## [Work request]
Using the records that appear below, write out exactly the lines from the one with "s.host := rfl" through the one with "s.ats := rfl", keeping both end lines.

++++ Supplied data ++++

@[simp] theorem State.modPart_turns (s : State) (p : Nat) (f : Partition → Partition) : (s.modPart p f).turns = s.turns := rfl
@[simp] theorem State.modPart_cur (s : State) (p : Nat) (f : Partition → Partition) : (s.modPart p f).cur = s.cur := rfl
@[simp] theorem State.modPart_stalled (s : State) (p : Nat) (f : Partition → Partition) : (s.modPart p f).stalled = s.stalled := rfl
@[simp] theorem State.modPart_inPlace (s : State) (p : Nat) (f : Partition → Partition) : (s.modPart p f).inPlace = s.inPlace := rfl
@[simp] theorem State.modPart_clock (s : State) (p : Nat) (f : Partition → Partition) : (s.modPart p f).clock = s.clock := rfl
@[simp] theorem State.modPart_stamp (s : State) (p : Nat) (f : Partition → Partition) : (s.modPart p f).stamp = s.stamp := rfl
@[simp] theorem State.modPart_freeCtr (s : State) (p : Nat) (f : Partition → Partition) : (s.modPart p f).freeCtr = s.freeCtr := rfl
@[simp] theorem State.modPart_now (s : State) (p : Nat) (f : Partition → Partition) : (s.modPart p f).now = s.now := rfl
@[simp] theorem State.modPart_cycle (s : State) (p : Nat) (f : Partition → Partition) : (s.modPart p f).cycle = s.cycle := rfl
@[simp] theorem State.modPart_cores (s : State) (p : Nat) (f : Partition → Partition) : (s.modPart p f).cores = s.cores := rfl
@[simp] theorem State.modPart_bands (s : State) (p : Nat) (f : Partition → Partition) : (s.modPart p f).bands = s.bands := rfl
@[simp] theorem State.modPart_gangs (s : State) (p : Nat) (f : Partition → Partition) : (s.modPart p f).gangs = s.gangs := rfl
@[simp] theorem State.modPart_ctxs (s : State) (p : Nat) (f : Partition → Partition) : (s.modPart p f).ctxs = s.ctxs := rfl
@[simp] theorem State.modPart_parts (s : State) (p : Nat) (f : Partition → Partition) : (s.modPart p f).parts = SMap.modify s.parts p f := rfl
@[simp] theorem State.modPart_launches (s : State) (p : Nat) (f : Partition → Partition) : (s.modPart p f).launches = s.launches := rfl
@[simp] theorem State.modPart_lcc (s : State) (p : Nat) (f : Partition → Partition) : (s.modPart p f).lcc = s.lcc := rfl
@[simp] theorem State.modPart_kregs (s : State) (p : Nat) (f : Partition → Partition) : (s.modPart p f).kregs = s.kregs := rfl
@[simp] theorem State.modPart_hbm (s : State) (p : Nat) (f : Partition → Partition) : (s.modPart p f).hbm = s.hbm := rfl
@[simp] theorem State.modPart_host (s : State) (p : Nat) (f : Partition → Partition) : (s.modPart p f).host = s.host := rfl
@[simp] theorem State.modPart_hist (s : State) (p : Nat) (f : Partition → Partition) : (s.modPart p f).hist = s.hist := rfl
@[simp] theorem State.modPart_cmds (s : State) (p : Nat) (f : Partition → Partition) : (s.modPart p f).cmds = s.cmds := rfl
@[simp] theorem State.modPart_reqs (s : State) (p : Nat) (f : Partition → Partition) : (s.modPart p f).reqs = s.reqs := rfl
@[simp] theorem State.modPart_buoys (s : State) (p : Nat) (f : Partition → Partition) : (s.modPart p f).buoys = s.buoys := rfl
@[simp] theorem State.modPart_xl (s : State) (p : Nat) (f : Partition → Partition) : (s.modPart p f).xl = s.xl := rfl
@[simp] theorem State.modPart_ats (s : State) (p : Nat) (f : Partition → Partition) : (s.modPart p f).ats = s.ats := rfl
@[simp] theorem State.modPart_atsInvals (s : State) (p : Nat) (f : Partition → Partition) : (s.modPart p f).atsInvals = s.atsInvals := rfl
@[simp] theorem State.modPart_accImages (s : State) (p : Nat) (f : Partition → Partition) : (s.modPart p f).accImages = s.accImages := rfl
@[simp] theorem State.modPart_tags (s : State) (p : Nat) (f : Partition → Partition) : (s.modPart p f).tags = s.tags := rfl
@[simp] theorem State.modPart_spares (s : State) (p : Nat) (f : Partition → Partition) : (s.modPart p f).spares = s.spares := rfl
@[simp] theorem State.modPart_poison (s : State) (p : Nat) (f : Partition → Partition) : (s.modPart p f).poison = s.poison := rfl
@[simp] theorem State.modPart_sinceC3 (s : State) (p : Nat) (f : Partition → Partition) : (s.modPart p f).sinceC3 = s.sinceC3 := rfl
@[simp] theorem State.modPart_hbmIf (s : State) (p : Nat) (f : Partition → Partition) : (s.modPart p f).hbmIf = s.hbmIf := rfl
@[simp] theorem State.modPart_ports (s : State) (p : Nat) (f : Partition → Partition) : (s.modPart p f).ports = s.ports := rfl
@[simp] theorem State.modPart_chans (s : State) (p : Nat) (f : Partition → Partition) : (s.modPart p f).chans = s.chans := rfl
@[simp] theorem State.modPart_comms (s : State) (p : Nat) (f : Partition → Partition) : (s.modPart p f).comms = s.comms := rfl
@[simp] theorem State.modPart_numbers (s : State) (p : Nat) (f : Partition → Partition) : (s.modPart p f).numbers = s.numbers := rfl
@[simp] theorem State.modPart_lastNumber (s : State) (p : Nat) (f : Partition → Partition) : (s.modPart p f).lastNumber = s.lastNumber := rfl
@[simp] theorem State.modPart_cancels (s : State) (p : Nat) (f : Partition → Partition) : (s.modPart p f).cancels = s.cancels := rfl
@[simp] theorem State.modPart_promoted (s : State) (p : Nat) (f : Partition → Partition) : (s.modPart p f).promoted = s.promoted := rfl
@[simp] theorem State.modPart_beaconLost (s : State) (p : Nat) (f : Partition → Partition) : (s.modPart p f).beaconLost = s.beaconLost := rfl
@[simp] theorem State.modPart_standbyUp (s : State) (p : Nat) (f : Partition → Partition) : (s.modPart p f).standbyUp = s.standbyUp := rfl
@[simp] theorem State.modPart_heartbeatAt (s : State) (p : Nat) (f : Partition → Partition) : (s.modPart p f).heartbeatAt = s.heartbeatAt := rfl
@[simp] theorem State.modPart_raiseOff (s : State) (p : Nat) (f : Partition → Partition) : (s.modPart p f).raiseOff = s.raiseOff := rfl
@[simp] theorem State.modPart_powerAt (s : State) (p : Nat) (f : Partition → Partition) : (s.modPart p f).powerAt = s.powerAt := rfl
@[simp] theorem State.modPart_hot (s : State) (p : Nat) (f : Partition → Partition) : (s.modPart p f).hot = s.hot := rfl
@[simp] theorem State.modPart_overLimit (s : State) (p : Nat) (f : Partition → Partition) : (s.modPart p f).overLimit = s.overLimit := rfl
@[simp] theorem State.modPart_coolSince (s : State) (p : Nat) (f : Partition → Partition) : (s.modPart p f).coolSince = s.coolSince := rfl
@[simp] theorem State.modPart_accel (s : State) (p : Nat) (f : Partition → Partition) : (s.modPart p f).accel = s.accel := rfl
@[simp] theorem State.modPart_boot (s : State) (p : Nat) (f : Partition → Partition) : (s.modPart p f).boot = s.boot := rfl
@[simp] theorem State.modPart_powerOff (s : State) (p : Nat) (f : Partition → Partition) : (s.modPart p f).powerOff = s.powerOff := rfl
@[simp] theorem State.modPart_hostStatus (s : State) (p : Nat) (f : Partition → Partition) : (s.modPart p f).hostStatus = s.hostStatus := rfl
@[simp] theorem State.modPart_mcast (s : State) (p : Nat) (f : Partition → Partition) : (s.modPart p f).mcast = s.mcast := rfl
@[simp] theorem State.modPart_flaws (s : State) (p : Nat) (f : Partition → Partition) : (s.modPart p f).flaws = s.flaws := rfl
@[simp] theorem State.modPart_dead (s : State) (p : Nat) (f : Partition → Partition) : (s.modPart p f).dead = s.dead := rfl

++++

## [Response below]
@[simp] theorem State.modPart_host (s : State) (p : Nat) (f : Partition → Partition) : (s.modPart p f).host = s.host := rfl
@[simp] theorem State.modPart_hist (s : State) (p : Nat) (f : Partition → Partition) : (s.modPart p f).hist = s.hist := rfl
@[simp] theorem State.modPart_cmds (s : State) (p : Nat) (f : Partition → Partition) : (s.modPart p f).cmds = s.cmds := rfl
@[simp] theorem State.modPart_reqs (s : State) (p : Nat) (f : Partition → Partition) : (s.modPart p f).reqs = s.reqs := rfl
@[simp] theorem State.modPart_buoys (s : State) (p : Nat) (f : Partition → Partition) : (s.modPart p f).buoys = s.buoys := rfl
@[simp] theorem State.modPart_xl (s : State) (p : Nat) (f : Partition → Partition) : (s.modPart p f).xl = s.xl := rfl
@[simp] theorem State.modPart_ats (s : State) (p : Nat) (f : Partition → Partition) : (s.modPart p f).ats = s.ats := rfl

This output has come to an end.